* Stored items:
theorem shiftRows_permutes : PermutesBytes shiftRows :=
  .of_four (fun _ => by simp [shiftRows]) shiftRows_four

theorem xor_cancel_left (a b : Byte) : a ^^^ (a ^^^ b) = b := by
  rw [← BitVec.xor_assoc, BitVec.xor_self, BitVec.zero_xor]

theorem xor_left_comm (a b c : Byte) : a ^^^ (b ^^^ c) = b ^^^ (a ^^^ c) := by
  ac_rfl

/-- Multiplication by 0x02 is additive over exclusive or (R239). -/
theorem xtime_xor (a b : Byte) : xtime (a ^^^ b) = xtime a ^^^ xtime b := by
  have h (c : Byte) : xtime c = (c <<< 1) ^^^ if c.getLsbD 7 then 0x1B else 0 := by
    unfold xtime; split <;> simp
  rw [h, h, h, BitVec.shiftLeft_xor_distrib, BitVec.getLsbD_xor]
  cases a.getLsbD 7 <;> cases b.getLsbD 7 <;> simp [BitVec.xor_assoc, BitVec.xor_comm, xor_left_comm]

/-- A byte of a mixed column, from the byte it replaces and the three below it, the rows taken round (R243). -/
def mixByte (a b c d : Byte) : Byte := xtime (a ^^^ b) ^^^ (b ^^^ (c ^^^ d))

theorem mixColumns_cons (a0 a1 a2 a3 : Byte) (rest : List Byte) :
    mixColumns (a0 :: a1 :: a2 :: a3 :: rest) =
      mixByte a0 a1 a2 a3 :: mixByte a1 a2 a3 a0 :: mixByte a2 a3 a0 a1 :: mixByte a3 a0 a1 a2 ::
        mixColumns rest := by
  simp only [mixColumns, mixByte, mul3, xtime_xor, BitVec.xor_assoc, BitVec.xor_comm, xor_left_comm]

/-- Mixing twice takes into each byte 0x04 times its sum with the byte two rows away. -/
theorem mixByte_twice (a b c d : Byte) :
    mixByte (mixByte a b c d) (mixByte b c d a) (mixByte c d a b) (mixByte d a b c) =
      a ^^^ xtime (xtime (a ^^^ c)) := by
  simp only [mixByte, xtime_xor, BitVec.xor_assoc, BitVec.xor_comm, xor_left_comm, xor_cancel_left, BitVec.xor_self]

/-- The sums two rows apart are the same after mixing twice, so mixing twice more takes the same bytes in again. -/
theorem mixColumns_four_cons (a0 a1 a2 a3 : Byte) (rest : List Byte) :
    mixColumns (mixColumns (mixColumns (mixColumns (a0 :: a1 :: a2 :: a3 :: rest)))) =
      a0 :: a1 :: a2 :: a3 :: mixColumns (mixColumns (mixColumns (mixColumns rest))) := by
  have hagain (a c : Byte) : (a ^^^ xtime (xtime (a ^^^ c))) ^^^
      xtime (xtime ((a ^^^ xtime (xtime (a ^^^ c))) ^^^ (c ^^^ xtime (xtime (c ^^^ a))))) = a := by
    simp only [xtime_xor, BitVec.xor_assoc, BitVec.xor_comm, xor_left_comm, BitVec.xor_self, BitVec.xor_zero]
  simp only [mixColumns_cons, mixByte_twice, hagain]

theorem mixColumns_four : ∀ {s : List Byte}, s.length = 16 → mixColumns (mixColumns (mixColumns (mixColumns s))) = s
  | [_, _, _, _, _, _, _, _, _, _, _, _, _, _, _, _], _ => by
    simp only [mixColumns_four_cons]
    rfl

theorem length_mixColumns : ∀ {s : List Byte}, s.length = 16 → (mixColumns s).length = 16
  | [_, _, _, _, _, _, _, _, _, _, _, _, _, _, _, _], _ => rfl

theorem mixColumns_permutes : PermutesBytes mixColumns := .of_four length_mixColumns mixColumns_four

/-- A round key is four words of the schedule, sixteen bytes. -/
theorem length_roundKey {w : List (List Byte)} (hw : ∀ x ∈ w, x.length = 4) {round : Nat}
    (hr : 4 * (round + 1) ≤ w.length) : ((w.drop (4 * round)).take 4).flatten.length = 16 := by
  have hwords : ((w.drop (4 * round)).take 4).map List.length = List.replicate 4 4 := by
    refine List.eq_replicate_iff.2 ⟨by simp; omega, fun n hn => ?_⟩
    obtain ⟨x, hx, rfl⟩ := List.mem_map.1 hn
    exact hw x (List.mem_of_mem_drop (List.mem_of_mem_take hx))
  rw [List.length_flatten, hwords]
  rfl

theorem addRoundKey_permutes {w : List (List Byte)} (hw : ∀ x ∈ w, x.length = 4) {round : Nat}
    (hr : 4 * (round + 1) ≤ w.length) : PermutesBytes (addRoundKey w round) := by
  have hkey := length_roundKey hw hr
  have heq (s : List Byte) : addRoundKey w round s = xorBytes s ((w.drop (4 * round)).take 4).flatten := rfl
  generalize ((w.drop (4 * round)).take 4).flatten = key at hkey heq
  constructor
  · intro s hs
    rw [heq, length_xorBytes, hs, hkey]
    rfl
  · intro s t hs ht h
    rw [heq, heq] at h
    rw [← xorBytes_cancel (hs.trans hkey.symm), h, xorBytes_cancel (ht.trans hkey.symm)]

/-! ### The key schedule and the rounds (R245, R246) -/

theorem length_scheduleTemp (nk i : Nat) {t : List Byte} (h : t.length = 4) : (scheduleTemp nk i t).length = 4 := by
  unfold scheduleTemp
  split
  · simp [rotWord, h]
  · split
    · rw [List.length_map, h]
    · exact h

/-- The schedule grows word by word, each word of four bytes. -/
theorem expandWords_words (nk n : Nat) {w : List (List Byte)} (hw : ∀ x ∈ w, x.length = 4) (hnk : 0 < nk)
    (hlen : nk ≤ w.length) :
    (expandWords nk n w).length = w.length + n ∧ ∀ x ∈ expandWords nk n w, x.length = 4 := by
  induction n generalizing w with
  | zero => exact ⟨rfl, hw⟩
  | succ n ih =>
    have hword {j : Nat} (hj : j < w.length) : (w.getD j []).length = 4 := by
      rw [List.getD_eq_getElem _ _ hj]
      exact hw _ (List.getElem_mem hj)
    have hnew : ∀ x ∈ w ++ [List.zipWith (· ^^^ ·) (w.getD (w.length - nk) [])
        (scheduleTemp nk w.length (w.getD (w.length - 1) []))], x.length = 4 := by
      intro x hx
      rcases List.mem_append.1 hx with hx | hx
      · exact hw x hx
      · rw [List.mem_singleton.1 hx, List.length_zipWith, hword (by omega),
          length_scheduleTemp _ _ (hword (by omega))]
        rfl
    obtain ⟨hn, hall⟩ := ih hnew (by simp; omega)
    refine ⟨?_, hall⟩
    rw [expandWords, hn, List.length_append, List.length_singleton]
    omega

/-- A key of its length has a round key for every round, and one before them (R238, R245). -/
theorem keyExpansion_words {nk : Nat} {key : List Byte} (hnk : 0 < nk) (hkey : key.length = 4 * nk) :
    (keyExpansion nk key).length = 4 * (nk + 7) ∧ ∀ x ∈ keyExpansion nk key, x.length = 4 := by
  have hfirst : ∀ x ∈ (List.range nk).map (fun i => (key.drop (4 * i)).take 4), x.length = 4 := by
    intro x hx
    obtain ⟨i, hi, rfl⟩ := List.mem_map.1 hx
    have := List.mem_range.1 hi
    simp; omega
  obtain ⟨hlen, hall⟩ := expandWords_words nk (4 * (nk + 7) - nk) hfirst hnk (by simp)
  exact ⟨by rw [keyExpansion, hlen]; simp; omega, hall⟩

theorem aesRounds_permutes {w : List (List Byte)} (hw : ∀ x ∈ w, x.length = 4) {n round : Nat}
    (hr : 4 * (round + n) ≤ w.length) : PermutesBytes (aesRounds w n round) := by
  induction n generalizing round with
  | zero => exact .id
  | succ n ih =>
    have hround := (addRoundKey_permutes hw (round := round) (by omega)).comp
      (mixColumns_permutes.comp (shiftRows_permutes.comp subBytes_permutes))
    exact (ih (round := round + 1) (by omega)).comp hround

theorem aesEncrypt_permutes {nk : Nat} {key : List Byte} (hnk : 0 < nk) (hkey : key.length = 4 * nk) :
    PermutesBytes (aesEncrypt nk key) := by
  obtain ⟨hlen, hw⟩ := keyExpansion_words hnk hkey
  have hkeys {round : Nat} (h : round < nk + 7) : PermutesBytes (addRoundKey (keyExpansion nk key) round) :=
    addRoundKey_permutes hw (by omega)
  have hrounds : PermutesBytes (aesRounds (keyExpansion nk key) (nk + 6 - 1) 1) := aesRounds_permutes hw (by omega)
  exact (hkeys (by omega)).comp (shiftRows_permutes.comp (subBytes_permutes.comp (hrounds.comp (hkeys (by omega)))))

/-! ### Block ciphers -/

/-- AES under a key of its length gives no two blocks the same ciphertext. -/
theorem blockEnc_aes_injective (k : Scheme) {key : List Byte} (hkey : key.length = schemeKeyLength k) :
    Function.Injective (blockEnc .aes k key) := by
  have hwords : 0 < schemeKeyLength k / 4 ∧ key.length = 4 * (schemeKeyLength k / 4) := by
    rw [hkey]; cases k <;> decide
  have haes := aesEncrypt_permutes hwords.1 hwords.2
  intro x y h
  have hbytes := congrArg Vector.toList h
  simp only [blockEnc] at hbytes
  rw [Block.toList_ofBytes (haes.length x.length_toList), Block.toList_ofBytes (haes.length y.length_toList)] at hbytes
  exact Vector.toList_inj.1 (haes.injective x.length_toList y.length_toList hbytes)

/-- AES, and every cipher with `BlockEncPermutes`, is one to one under a key of its length (R236). -/
theorem blockEnc_injective {c : CipherBinding} (hc : c = .aes ∨ blockEncPermutes c) (k : Scheme) {key : List Byte}
    (hkey : key.length = schemeKeyLength k) : Function.Injective (blockEnc c k key) := by
  rcases hc with rfl | hperm
  · exact blockEnc_aes_injective k hkey
  · exact (hperm k key hkey).injective

end Sys2Proof.Machine
end

section
/-! The statements about ENCRYPT (42_encryption_wrapper.md R190 to R210). A failure and the pass-through are read off
the test that decides them; a successful encryption is read off its packet, which is the byte string `wirePacket`. -/

namespace Sys2Proof.Machine

/-! ### The endings, each by the tests that lead to it (60_exceptions.md R265) -/

section
variable {s : State}

/-- No frame (R191). -/
theorem exec_encrypt_of_noFrame (h : s.frameLen = 0) :
    exec .encrypt s = .next { s with status := 0x06, pktLen := 0x0000, epoch := s.epoch + 1 } :=
  congrArg Host.Outcome.next ((if_pos h).trans (s.fail_eq .encrypt .operand))

variable (h0 : s.frameLen ≠ 0)
include h0

/-- A scheme that is not recognised, whatever the key (R192). -/
theorem exec_encrypt_of_unrecognised (hkind : 3 < s.encKind.toNat) :
    exec .encrypt s = .next { s with status := 0x04, pktLen := 0x0000, epoch := s.epoch + 1 } :=
  congrArg Host.Outcome.next ((if_neg h0).trans ((if_pos hkind).trans (s.fail_eq .encrypt .unsupportedScheme)))

/-- None: the pass-through (R196). -/
theorem exec_encrypt_of_none (hkind : s.encKind = 0) :
    exec .encrypt s = .next
      { s with status := 0x00, pb := s.pb.storeAll 0 s.frame, pktLen := s.frameLen, epoch := s.epoch + 1 } := by
  have hpass : s.performEncrypt = s.beginCommand.passThrough := by
    refine (if_neg h0).trans ?_
    rw [State.beginCommand_encKind, hkind]
    rfl
  exact congrArg Host.Outcome.next (hpass.trans (State.passThrough_eq _))

/-- Under a scheme the key's length decides (R197). -/
theorem State.performEncrypt_of_scheme {k : Scheme} (hk : schemeOfKind s.encKind = some k) :
    s.performEncrypt = if s.keyLen.toNat = schemeKeyLength k then s.beginCommand.encryptFrame k
      else s.beginCommand.raise .encrypt .invalidKey := by
  refine (if_neg h0).trans ((if_neg (Nat.not_lt.2 (schemeOfKind_bound hk).2)).trans ?_)
  rw [State.beginCommand_encKind, hk]
  rfl

/-- A key of the wrong length (R197). -/
theorem exec_encrypt_of_wrongKey {k : Scheme} (hk : schemeOfKind s.encKind = some k)
    (hlen : s.keyLen.toNat ≠ schemeKeyLength k) :
    exec .encrypt s = .next { s with status := 0x03, pktLen := 0x0000, epoch := s.epoch + 1 } :=
  congrArg Host.Outcome.next
    ((State.performEncrypt_of_scheme h0 hk).trans ((if_neg hlen).trans (s.fail_eq .encrypt .invalidKey)))

/-- No entropy (R201, R205). -/
theorem exec_encrypt_of_noEntropy {k : Scheme} (hk : s.keyedFor k) (hd : s.entropyDraw = none) :
    exec .encrypt s = .next
      { s with
        status := 0x05, pktLen := 0x0000, pt := [], iv := [], chain := []
        entropyPort := s.entropyPort.tail, entropyReads := s.entropyReads + 1, epoch := s.epoch + 1 } := by
  obtain ⟨hk, hlen⟩ := hk
  have hfail : s.beginCommand.encryptFrame k =
      (s.beginCommand.loadPlain.entropyRead.raise .encrypt .entropySource).forgetWork := by
    rw [State.encryptFrame, show s.beginCommand.entropyDraw = none from hd]
  exact congrArg Host.Outcome.next
    ((State.performEncrypt_of_scheme h0 hk).trans ((if_pos hlen).trans (hfail.trans s.entropyFailure_eq)))

/-- A successful encryption (R198 to R204). -/
theorem exec_encrypt_of_draw {k : Scheme} {iv : Block} (hk : s.keyedFor k) (hd : s.entropyDraw = some iv) :
    exec .encrypt s = .next (s.beginCommand.sealFrame k iv) :=
  congrArg Host.Outcome.next (State.performEncrypt_some h0 hk hd)

end

/-- Settles O34. -/
theorem encryptRefusalsInOrder : Obligations.EncryptRefusalsInOrder :=
  ⟨fun _ h => ⟨_, exec_encrypt_of_noFrame h⟩,
    fun _ h0 hkind => ⟨_, exec_encrypt_of_unrecognised h0 hkind⟩,
    fun _ h0 hkind => ⟨_, exec_encrypt_of_none h0 hkind, rfl⟩,
    fun _ _ h0 hk hlen => ⟨_, exec_encrypt_of_wrongKey h0 hk hlen⟩,
    fun _ _ h0 hk hd => ⟨_, _, _, _, exec_encrypt_of_noEntropy h0 hk hd⟩⟩

/-- Settles O31: the Frame is stored in PB from its first byte on, and no other buffer byte is written. -/
theorem encryptPassesThroughUnderNone : Obligations.EncryptPassesThroughUnderNone := by
  intro s h0 hkind
  refine ⟨_, exec_encrypt_of_none h0 hkind, rfl, ?packet, rfl, rfl, rfl, rfl, ⟨?key, ?ev, ?fb, ?pb⟩,
    State.sameInputs.refl s, ⟨rfl, rfl⟩, ⟨rfl, rfl, rfl, rfl, rfl, rfl⟩⟩
  case packet =>
    refine (congrArg _ s.length_frame.symm).trans (State.bytes_eq fun i hi => ?_)
    rw [State.byteAt_stored (b := .pb) (a := 0) (bs := s.frame) (by rfl) (by omega) (by omega)]
    congr 1; omega
  case key => exact State.byteAt_congr (b := .key) rfl rfl
  case ev => exact State.byteAt_congr (b := .ev) rfl rfl
  case fb => exact fun a _ => State.byteAt_congr (b := .fb) rfl rfl a
  case pb =>
    exact fun a ha => State.byteAt_beside (s := s) (b := .pb) (a := 0) (bs := s.frame) (by rfl) (by rfl)
      (by rw [State.length_frame]; omega)

/-! ### The packet of a successful encryption -/

/-- A drawn IV is in IV_HISTORY afterwards, and nothing else joins it (R200). -/
theorem State.mem_sealed_ivHistory (s : State) (k : Scheme) (iv x : Block) :
    x ∈ (s.beginCommand.sealFrame k iv).ivHistory ↔ x = iv ∨ x ∈ s.ivHistory := by
  rw [State.sealed_ivHistory]
  split
  case isTrue hold => exact ⟨.inr, fun h => h.elim (fun e => e ▸ hold) id⟩
  case isFalse => exact List.mem_cons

* What the exercise asks:
Set down, exactly as they stand above, the lines starting with the line with "(R245, R246) -/" and going on through the line with "exact ⟨by rw", and no others.

* Response to the exercise:
/-! ### The key schedule and the rounds (R245, R246) -/

theorem length_scheduleTemp (nk i : Nat) {t : List Byte} (h : t.length = 4) : (scheduleTemp nk i t).length = 4 := by
  unfold scheduleTemp
  split
  · simp [rotWord, h]
  · split
    · rw [List.length_map, h]
    · exact h

/-- The schedule grows word by word, each word of four bytes. -/
theorem expandWords_words (nk n : Nat) {w : List (List Byte)} (hw : ∀ x ∈ w, x.length = 4) (hnk : 0 < nk)
    (hlen : nk ≤ w.length) :
    (expandWords nk n w).length = w.length + n ∧ ∀ x ∈ expandWords nk n w, x.length = 4 := by
  induction n generalizing w with
  | zero => exact ⟨rfl, hw⟩
  | succ n ih =>
    have hword {j : Nat} (hj : j < w.length) : (w.getD j []).length = 4 := by
      rw [List.getD_eq_getElem _ _ hj]
      exact hw _ (List.getElem_mem hj)
    have hnew : ∀ x ∈ w ++ [List.zipWith (· ^^^ ·) (w.getD (w.length - nk) [])
        (scheduleTemp nk w.length (w.getD (w.length - 1) []))], x.length = 4 := by
      intro x hx
      rcases List.mem_append.1 hx with hx | hx
      · exact hw x hx
      · rw [List.mem_singleton.1 hx, List.length_zipWith, hword (by omega),
          length_scheduleTemp _ _ (hword (by omega))]
        rfl
    obtain ⟨hn, hall⟩ := ih hnew (by simp; omega)
    refine ⟨?_, hall⟩
    rw [expandWords, hn, List.length_append, List.length_singleton]
    omega

/-- A key of its length has a round key for every round, and one before them (R238, R245). -/
theorem keyExpansion_words {nk : Nat} {key : List Byte} (hnk : 0 < nk) (hkey : key.length = 4 * nk) :
    (keyExpansion nk key).length = 4 * (nk + 7) ∧ ∀ x ∈ keyExpansion nk key, x.length = 4 := by
  have hfirst : ∀ x ∈ (List.range nk).map (fun i => (key.drop (4 * i)).take 4), x.length = 4 := by
    intro x hx
    obtain ⟨i, hi, rfl⟩ := List.mem_map.1 hx
    have := List.mem_range.1 hi
    simp; omega
  obtain ⟨hlen, hall⟩ := expandWords_words nk (4 * (nk + 7) - nk) hfirst hnk (by simp)
  exact ⟨by rw [keyExpansion, hlen]; simp; omega, hall⟩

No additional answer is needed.